Treasury Options Bet on Inflation Data

A bold move by a Treasury options trader has set the stage for a potential $15 million windfall or loss based on next week's inflation data. The trader's risk-reversal strategy involves selling put options and buying call options on the June 10-year note futures contract, with a modest investment of $150,000. This position, hinging on the 10-year Treasury note's yield movements, underscores the high stakes in anticipating economic indicators. The strategy profits if yields fall below 4.35% and loses if they rise above 4.58%, with rapid gains or losses beyond these thresholds.

CLO Equity Draws Conservative Investors

In a surprising shift, pension plans and insurers are venturing into the high-risk, high-reward world of CLO equity tranches, raising $3.1 billion for such strategies. This move into the $1.3 trillion credit market's riskiest tier reflects a hunt for yield, despite the inherent dangers and the potential for lower recoveries and actual losses.

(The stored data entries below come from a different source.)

/-- The delays of `BEGIN`: two in each nibble transaction, and its own. -/
theorem beginEvents_waitTimes (s : State) :
    waitTimes s.beginEvents = [50000, 1000000, 1, 50, 4500, 1, 50, 4500, 1, 50, 150, 1, 50]
      ++ [1, 50, 1, 50] ++ [1, 50, 1, 50] ++ [1, 50, 1, 50, 2000] ++ [1, 50, 1, 50] ++ [1, 50, 1, 50] := by
  have nibble (n : Byte) : waitTimes (s.nibbleEvents n) = [1, 50] := rfl
  have byte (v m : Byte) : waitTimes (s.byteEvents v m) = [1, 50, 1, 50] := rfl
  simp only [State.beginEvents, waitTimes_append, nibble, byte, waitTimes]
  rfl

/-- Settles O22: the events of R153, counted. -/
theorem beginTraceShape : Obligations.BeginTraceShape := by
  intro s hm hu
  refine ⟨s.completed.rest, s.beginEvents, exec_begin hm hu, rfl, beginEvents_length s, beginEvents_busAddrs s,
    beginEvents_xfers s, ?_, ?_⟩
  · rw [beginEvents_waitTimes]; rfl
  · rw [beginEvents_waitTimes]; rfl

/-! ## O14: the first failing write

An operation whose transport write number `k` is the first to fail goes on undisturbed through the actions before that
write (`beforeWrite k`), and stops there. Which events those actions are, and which registers they write, is read off
the list. -/

/-- The events of a list of actions, each action's made from the registers as the actions before it have written
them. -/
def listEvents : List Act → State → List Event
  | [], _ => []
  | a :: as, s => actEvents s a ++ listEvents as (settle s a)

/-- The actions before transport write number `k`, counted from 0. -/
def beforeWrite : Nat → List Act → List Act
  | _, [] => []
  | k, a :: as => if k < writeCount [a] then [] else a :: beforeWrite (k - writeCount [a]) as

theorem writeCount_cons (a : Act) (as : List Act) : writeCount (a :: as) = writeCount [a] + writeCount as :=
  writeCount_append [a] as

/-! ### Register writes beside events -/

theorem foldl_settle_params (as : List Act) (s : State) : (as.foldl settle s).params = s.params := by
  induction as generalizing s with
  | nil => rfl
  | cons a as ih => exact (ih _).trans (settle_params s a)

theorem settle_drawAt (s : State) (a : Act) : (settle s a).drawAt = s.drawAt := by cases a <;> rfl

theorem foldl_settle_drawAt (as : List Act) (s : State) : (as.foldl settle s).drawAt = s.drawAt := by
  induction as generalizing s with
  | nil => rfl
  | cons a as ih => exact (ih _).trans (settle_drawAt s a)

/-- Events write no register. -/
theorem settle_of_isEvent {a : Act} (ha : isEvent a = true) (s : State) : settle s a = s := by
  cases a with
  | openBus | write | wait => rfl
  | _ => cases ha

/-- The events of a list are made from registers alone. -/
theorem listEvents_outside (as : List Act) (s : State) (tr : List Event) (r : Option Nat) (n : Nat) (pan : Panel) :
    listEvents as (s.outside tr r n pan) = listEvents as s := by
  induction as generalizing s with
  | nil => rfl
  | cons a as ih =>
    have own : actEvents (s.outside tr r n pan) a = actEvents s a := by cases a <;> rfl
    have next : settle (s.outside tr r n pan) a = (settle s a).outside tr r n pan := by cases a <;> rfl
    rw [listEvents, listEvents, own, next, ih]

/-- Whether a failed transaction counts makes no event another. -/
theorem listEvents_tolerant (as : List Act) (s : State) : listEvents as s.tolerant = listEvents as s := by
  induction as generalizing s with
  | nil => rfl
  | cons a as ih =>
    have own : actEvents s.tolerant a = actEvents s a := by cases a <;> rfl
    have next : settle s.tolerant a = (settle s a).tolerant := by cases a <;> rfl
    rw [listEvents, listEvents, own, next, ih]

theorem listEvents_append (as bs : List Act) (s : State) :
    listEvents (as ++ bs) s = listEvents as s ++ listEvents bs (as.foldl settle s) := by
  induction as generalizing s with
  | nil => rfl
  | cons a as ih => rw [List.cons_append, listEvents, listEvents, ih, List.append_assoc, List.foldl_cons]

/-- A list of actions makes its transport writes. -/
theorem listEvents_xfers (as : List Act) (s : State) : (xferBytes (listEvents as s)).length = writeCount as := by
  induction as generalizing s with
  | nil => rfl
  | cons a as ih =>
    have own : (xferBytes (actEvents s a)).length = writeCount [a] := by cases a <;> rfl
    rw [listEvents, xferBytes_append, List.length_append, own, ih, writeCount_cons a as]

/-! ### Up to the write that fails -/

theorem throughXfer_append {k : Nat} {es : List Event} (h : (xferBytes es).length = k) (a : BusAddr) (b : Byte)
    (fs : List Event) : throughXfer k (es ++ .xfer a b :: fs) = es ++ [.xfer a b] := by
  induction es generalizing k with
  | nil => subst h; rfl
  | cons e es ih =>
    subst h
    cases e <;> simp [throughXfer, xferBytes, ih]

theorem throughXfer_xfers {k : Nat} {es : List Event} (h : k < (xferBytes es).length) :
    (xferBytes (throughXfer k es)).length = k + 1 := by
  induction es generalizing k with
  | nil => simp [xferBytes] at h
  | cons e es ih =>
    cases e with
    | xfer a b =>
      cases k with
      | zero => rfl
      | succ k =>
        have rest : k < (xferBytes es).length := Nat.lt_of_succ_lt_succ h
        simp [throughXfer, xferBytes, ih rest]
    | openBus | wait => simpa [throughXfer, xferBytes] using ih h

/-- Where a list has a transport write number `k`, it comes right after the actions before it. -/
theorem beforeWrite_split {k : Nat} {as : List Act} (h : k < writeCount as) :
    ∃ b bs, as = beforeWrite k as ++ .write b :: bs ∧ writeCount (beforeWrite k as) = k := by
  induction as generalizing k with
  | nil => exact absurd h (Nat.not_lt_zero k)
  | cons a as ih =>
    rw [beforeWrite]
    split
    case isTrue here =>
      cases a with
      | write b => exact ⟨b, as, rfl, (Nat.lt_one_iff.1 here).symm⟩
      | _ => exact absurd here (Nat.not_lt_zero k)
    case isFalse later =>
      rw [writeCount_cons a as] at h
      obtain ⟨b, bs, split, count⟩ := ih (k := k - writeCount [a]) (by omega)
      refine ⟨b, bs, congrArg (a :: ·) split, ?_⟩
      rw [writeCount_cons, count]
      omega

/-- An action that nothing stops: its register write, and its event. -/
theorem act_undisturbed {a : Act} {s : State} (h : s.Undisturbed (writeCount [a])) :
    ∃ pan, act a s
      = .go ((settle s a).outside (s.trace ++ actEvents s a) s.resetIn (s.sent + writeCount [a]) pan) := by
  cases a with
  | openBus => exact ⟨_, openTransport_undisturbed h.1⟩
  | write b => exact ⟨_, expWrite_undisturbed b h⟩
  | wait t => exact ⟨_, wait_undisturbed t h.1⟩
  | _ => exact ⟨_, by rw [actEvents, List.append_nil]; rfl⟩

/-- A list of actions that nothing stops: its register writes, and its events. -/
theorem runActs_undisturbed {as : List Act} {s : State} (h : s.Undisturbed (writeCount as)) :
    ∃ pan, runActs as s
      = .go ((as.foldl settle s).outside (s.trace ++ listEvents as s) s.resetIn (s.sent + writeCount as) pan) := by
  induction as generalizing s with
  | nil => exact ⟨s.panel, by rw [listEvents, List.append_nil]; rfl⟩
  | cons a as ih =>
    rw [writeCount_cons a as] at h
    obtain ⟨pan, first⟩ := act_undisturbed (h.mono (Nat.le_add_right _ _))
    have later : ((settle s a).outside (s.trace ++ actEvents s a) s.resetIn (s.sent + writeCount [a]) pan).Undisturbed
        (writeCount as) := by
      refine ⟨h.1, fun hp k hk => ?_⟩
      have ok := h.2 (settle_params s a ▸ hp) (writeCount [a] + k) (by omega)
      rw [← settle_drawAt s a, ← Nat.add_assoc] at ok
      exact ok
    obtain ⟨pan', others⟩ := ih later
    rw [foldl_settle_outside, listEvents_outside] at others
    refine ⟨pan', ?_⟩
    rw [runActs, first, listEvents, writeCount_cons a as, ← List.append_assoc, ← Nat.add_assoc]
    exact others

/-- A transport write whose failure counts is the operation's last event (R210). -/
theorem expWrite_failed (b : Byte) {s : State} (hr : s.resetIn = none) (hp : s.params.propagateBusErr = true)
    (hf : drawFailed (s.drawAt s.sent) = true) :
    ∃ pan, expWrite b s = .halt (s.busFailed [.xfer s.addr (b ||| s.blv)] pan) := by
  obtain ⟨due, -⟩ | ⟨-, -, -, stop⟩ | ⟨-, ok, -⟩ := expWrite_cases b s
  · cases hr.symm.trans due
  · refine ⟨(s.transact (b ||| s.blv)).panel, stop.trans (congrArg Flow.halt ?_)⟩
    simp only [State.raise, State.transact, State.push, State.busFailed, hr, Option.map_none]
    rfl
  · rw [hp, hf] at ok
    cases ok

/-- After events `es` of an operation that has made its register writes `as`, a failing end is that of the operation. -/
theorem foldl_settle_busFailed (as : List Act) (s : State) {es fs : List Event} {p pan : Panel} :
    ((as.foldl settle s).outside (s.trace ++ es) s.resetIn (s.sent + (xferBytes es).length) p).busFailed fs pan
      = (as.foldl settle s).busFailed (es ++ fs) pan := by
  have kept : as.foldl settle s = (as.foldl settle s).outside s.trace s.resetIn s.sent s.panel :=
    foldl_settle_outside as s s.trace s.resetIn s.sent s.panel
  rw [kept]
  simp [State.busFailed, State.outside, xferBytes_append, Nat.add_assoc]

/-- A list of actions whose write number `k` fails first: the register writes before it, and the events up to it. -/
theorem runActs_failsAt {as : List Act} {s : State} {k : Nat} (hf : s.FailsAt k) (hk : k < writeCount as) :
    ∃ pan, runActs as s
      = .halt (((beforeWrite k as).foldl settle s).busFailed (throughXfer k (listEvents as s)) pan) := by
  obtain ⟨hr, hp, before, fails⟩ := hf
  obtain ⟨b, bs, split, count⟩ := beforeWrite_split hk
  generalize beforeWrite k as = earlier at split count ⊢
  subst split count
  obtain ⟨pan, go⟩ := runActs_undisturbed (as := earlier) (s := s) ⟨hr, fun _ => before⟩
  rw [← listEvents_xfers earlier s] at go fails
  have counts : (earlier.foldl settle s).params.propagateBusErr = true := by rw [foldl_settle_params, hp]
  have drawn : drawFailed ((earlier.foldl settle s).drawAt (s.sent + (xferBytes (listEvents earlier s)).length))
      = true := by rw [foldl_settle_drawAt, fails]
  obtain ⟨pan', stop⟩ := expWrite_failed b (s := (earlier.foldl settle s).outside (s.trace ++ listEvents earlier s)
    s.resetIn (s.sent + (xferBytes (listEvents earlier s)).length) pan) hr counts drawn
  rw [foldl_settle_busFailed] at stop
  refine ⟨pan', ?_⟩
  rw [runActs_append, go, listEvents_append, listEvents, actEvents, List.singleton_append,
    throughXfer_append (listEvents_xfers earlier s), Flow.andThen, runActs, act, stop]
  rfl

/-! ### The register writes of each instruction before the write that fails -/

/-- An action that is no transport write comes before all that follow it. -/
theorem beforeWrite_cons {a : Act} (ha : writeCount [a] = 0) (k : Nat) (as : List Act) :
    beforeWrite k (a :: as) = a :: beforeWrite k as := by
  rw [beforeWrite, ha, if_neg (Nat.not_lt_zero k), Nat.sub_zero]

/-- Events before register writes: those writes are made where the failing write is none of the events. -/
theorem foldl_settle_beforeWrite_append {as : List Act} (he : as.all isEvent = true) (k : Nat) (bs : List Act)
    (s : State) :
    (beforeWrite k (as ++ bs)).foldl settle s
      = if k < writeCount as then s else (beforeWrite (k - writeCount as) bs).foldl settle s := by
  induction as generalizing k with
  | nil => rfl
  | cons a as ih =>
    rw [List.all_cons, Bool.and_eq_true] at he
    obtain ⟨ha, he⟩ := he
    rw [List.cons_append, beforeWrite, writeCount_cons a as]
    by_cases here : k < writeCount [a]
    · rw [if_pos here, if_pos (Nat.lt_add_right _ here), List.foldl_nil]
    · have within : k - writeCount [a] < writeCount as ↔ k < writeCount [a] + writeCount as := by omega
      rw [if_neg here, List.foldl_cons, settle_of_isEvent ha, ih he, Nat.sub_sub]
      simp only [within]

/-- A list of nothing but events writes no register before any of its writes. -/
theorem foldl_settle_beforeWrite {as : List Act} (he : as.all isEvent = true) (k : Nat) (s : State) :
    (beforeWrite k as).foldl settle s = s := by
  rw [← List.append_nil as, foldl_settle_beforeWrite_append he]
  split <;> rfl

/-- `BEGIN`'s list by its register writes (R153): `DISPFN` before any transport write, `DISPCTL` after 19 of them,
`DISPMODE` after 12 more. -/
theorem beginActs_eq_writes (s : State) :
    ∃ as bs cs : List Act, beginActs s
        = .openBus :: .setFn (fnFlags s.rows s.charSize) :: .wait 50000 :: .revive ::
          (as ++ .setCtl dispCtlInit :: (bs ++ .setMode dispModeInit :: cs)) ∧
      (as.all isEvent = true ∧ writeCount as = 19) ∧ (bs.all isEvent = true ∧ writeCount bs = 12) ∧
      ∀ k, k < 12 → ∀ t, (beforeWrite k cs).foldl settle t = t := by
  refine ⟨[.write s.blv, .wait 1000000] ++ beginForce s.params
      ++ cmdActs s.params (fnCommand (fnFlags s.rows s.charSize)),
    cmdActs s.params (ctlCommand dispCtlInit) ++ longCmdActs s.params (HdInstr.byte .clear),
    (cmdActs s.params (modeCommand dispModeInit) ++ cmdActs s.params (ddramCommand 0x00 0)) ++ [.repair, .ready],
    rfl, ⟨rfl, rfl⟩, ⟨rfl, rfl⟩, fun k hk t => ?_⟩
  rw [foldl_settle_beforeWrite_append rfl]
  exact if_pos hk

/-- What `BEGIN` has written by its transport write number `k` (R153, D33). -/
theorem beginActs_writtenBefore {k : Nat} {s : State} (hk : k < 43) :
    (beforeWrite k (beginActs s)).foldl settle s = s.writtenBefore .beginInit k := by
  obtain ⟨as, bs, cs, split, ⟨ha, has⟩, ⟨hb, hbs⟩, hc⟩ := beginActs_eq_writes s
  rw [split, beforeWrite_cons rfl, beforeWrite_cons rfl, beforeWrite_cons rfl, beforeWrite_cons rfl]
  simp only [List.foldl_cons]
  rw [foldl_settle_beforeWrite_append ha, has, State.writtenBefore]
  by_cases early : k < 19
  · rw [if_pos early, if_neg (by omega), if_neg (by omega)]
    rfl
  rw [if_neg early, if_pos (by omega), beforeWrite_cons rfl, List.foldl_cons, foldl_settle_beforeWrite_append hb, hbs]
  by_cases middle : k < 31
  · rw [if_pos (by omega), if_neg (by omega)]
    rfl
  rw [if_neg (by omega), if_pos (by omega), beforeWrite_cons rfl, List.foldl_cons, hc _ (by omega)]
  rfl

/-- What an instruction has written by its transport write number `k`. -/
theorem plan_run_writtenBefore {i : Instr} {s : State} {as : List Act} {k : Nat} (hp : plan i s = .run as)
    (hk : k < writeCount as) : (beforeWrite k as).foldl settle s = s.writtenBefore i k := by
  cases i with
  | beginInit =>
    simp only [plan] at hp
    split at hp <;> cases hp
    exact beginActs_writtenBefore hk
  | setBl on =>
    cases Plan.ready_run hp
    cases Nat.lt_one_iff.1 hk
    rfl
  | dctl f v =>
    cases Plan.ready_run hp
    rw [beforeWrite_cons rfl, List.foldl_cons]
    exact foldl_settle_beforeWrite (sendActs_events ..) k _
  | _ =>
    obtain ⟨h, -⟩ | ⟨-, he | ⟨_, h, -⟩ | ⟨_, _, h, -⟩⟩ := plan_run hp
    · cases h
    · exact foldl_settle_beforeWrite he k s
    · cases h
    · cases h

The surge in demand from traditionally conservative investors marks a significant shift, with sales of new US CLOs up 64% this year, despite warnings from experts about the precarious risk-reward balance.

Currency Crisis Concerns Fuel Treasury Purchases

Hugh Hendry, the former CIO of Eclectica Asset Management, warns of a 'Mad Max' deflation scenario reminiscent of the 1998 Asian financial crisis, driven by global FX weakness. Hendry's response to these fears includes buying long-dated calls on US Treasuries, betting on a dramatic drop in yields from 4.5% to as low as 1.2%-1.5%. This strategy is a hedge against a potential Federal Reserve pivot from high rates, which could trigger a surge in risk assets and significantly elevate asset prices.